Pore sizes are typically on the order of nanometers for many shale and tight rock oil reservoirs. Such small pores can affect the phase behavior of in situ oil and gas owing to large capillary pressure. Current black-oil simulation practice is to alter the unconfined black-oil data for a fixed mean pore size to generate confined black-oil data with a suppressed bubble-point pressure. This approach ignores compositional effects on interfacial tension and the impact of pore-size distribution (PSD) with variable phase saturations on capillary pressure and phase behavior.

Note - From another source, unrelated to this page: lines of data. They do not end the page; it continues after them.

-- ==== Sys2Proof/Laws/PerInstr.lean ====
section
/-! SUPPORT. A family of statements about every instruction as syntax: the encoder puts into bits 31:28 the opcode value that
the opcode map gives it (30_encoding.md R78). -/

namespace Sys2Proof.Laws.OpcodeBits

/-- The opcode value of R78; the second halt row stands for two values, and its operand says which. -/
def opcodeValue (i : Instr) : Nat :=
  match i with
  | .cmov _ _ _ => 0
  | .index _ _ _ => 1
  | .amend _ _ _ => 2
  | .add _ _ _ => 3
  | .mul _ _ _ => 4
  | .div _ _ _ => 5
  | .nand _ _ _ => 6
  | .halt => 7
  | .alloc _ _ => 8
  | .free _ => 9
  | .out _ => 10
  | .inp _ => 11
  | .loadprog _ _ => 12
  | .li _ _ => 13
  | .haltUndef op => op.toNat

/-- The encoded word carries the instruction's opcode value. -/
def Statement (i : Instr) : Prop := (opcodeField (encode i)).toNat = opcodeValue i

theorem cmov (a b c : Reg) : Statement (.cmov a b c) := by simp [Statement, encode, opcodeValue]
theorem index (a b c : Reg) : Statement (.index a b c) := by simp [Statement, encode, opcodeValue]
theorem amend (a b c : Reg) : Statement (.amend a b c) := by simp [Statement, encode, opcodeValue]
theorem add (a b c : Reg) : Statement (.add a b c) := by simp [Statement, encode, opcodeValue]
theorem mul (a b c : Reg) : Statement (.mul a b c) := by simp [Statement, encode, opcodeValue]
theorem div (a b c : Reg) : Statement (.div a b c) := by simp [Statement, encode, opcodeValue]
theorem nand (a b c : Reg) : Statement (.nand a b c) := by simp [Statement, encode, opcodeValue]
theorem halt : Statement .halt := by simp [Statement, encode, opcodeValue]
theorem alloc (b c : Reg) : Statement (.alloc b c) := by simp [Statement, encode, opcodeValue]
theorem free (c : Reg) : Statement (.free c) := by simp [Statement, encode, opcodeValue]
theorem out (c : Reg) : Statement (.out c) := by simp [Statement, encode, opcodeValue]
theorem inp (c : Reg) : Statement (.inp c) := by simp [Statement, encode, opcodeValue]
theorem loadprog (b c : Reg) : Statement (.loadprog b c) := by simp [Statement, encode, opcodeValue]
theorem li (a : Reg) (imm : BitVec 25) : Statement (.li a imm) := by simp [Statement, encode, opcodeValue]
theorem haltUndef (op : BitVec 4) : Statement (.haltUndef op) := by simp [Statement, encode, opcodeValue]

end Sys2Proof.Laws.OpcodeBits
end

In this paper, we develop a compositionally-extended black-oil model where we solve the compositional equations (gas, oil, and water components) directly so that black-oil data are a function of gas content in the oleic phase and gas-oil capillary pressure. The principle unknowns in the variable bubble-point fully-implicit formulation are oil pressure, overall gas composition, and water saturation. Flash calculations in the model are non-iterative and are based on K-values calculated explicitly from the black-oil data. The advantage of solving the black-oil model using the compositional equations is to increase robustness of the simulations owing to a variable bubble-point pressure that is a function of two parameters; gas content and capillary pressure. Leverett J-functions measured for the Bakken reservoir are used to establish the effective pore size-P_c-saturation relationship, where the effective pore size depends on gas saturation, which is the non-wetting phase saturation. The input fluid data to the simulator, e.g. interfacial tension (IFT), phase densities and viscosities, are pre-calculated as functions of pressure from the Peng-Robinson equation of state (PREOS) for three fixed pore sizes. During the simulation, at any pressure and saturation, fluid properties are calculated at the effective pore radius by using linear interpolation between these three data sets. We compare the results of the compositionally-extended black oil model with those of a fully-implicit eight-component compositional model that we have also developed. The results for the Bakken reservoir show that including PSD in the model can increase estimated recoveries by nearly 10% for initially undersaturated reservoirs while the increase can be over 100% for initially saturated reservoirs. Capillary pressure significantly increases the original oil-in-place (OOIP) for reservoirs that would otherwise be initially saturated leading to larger oil production.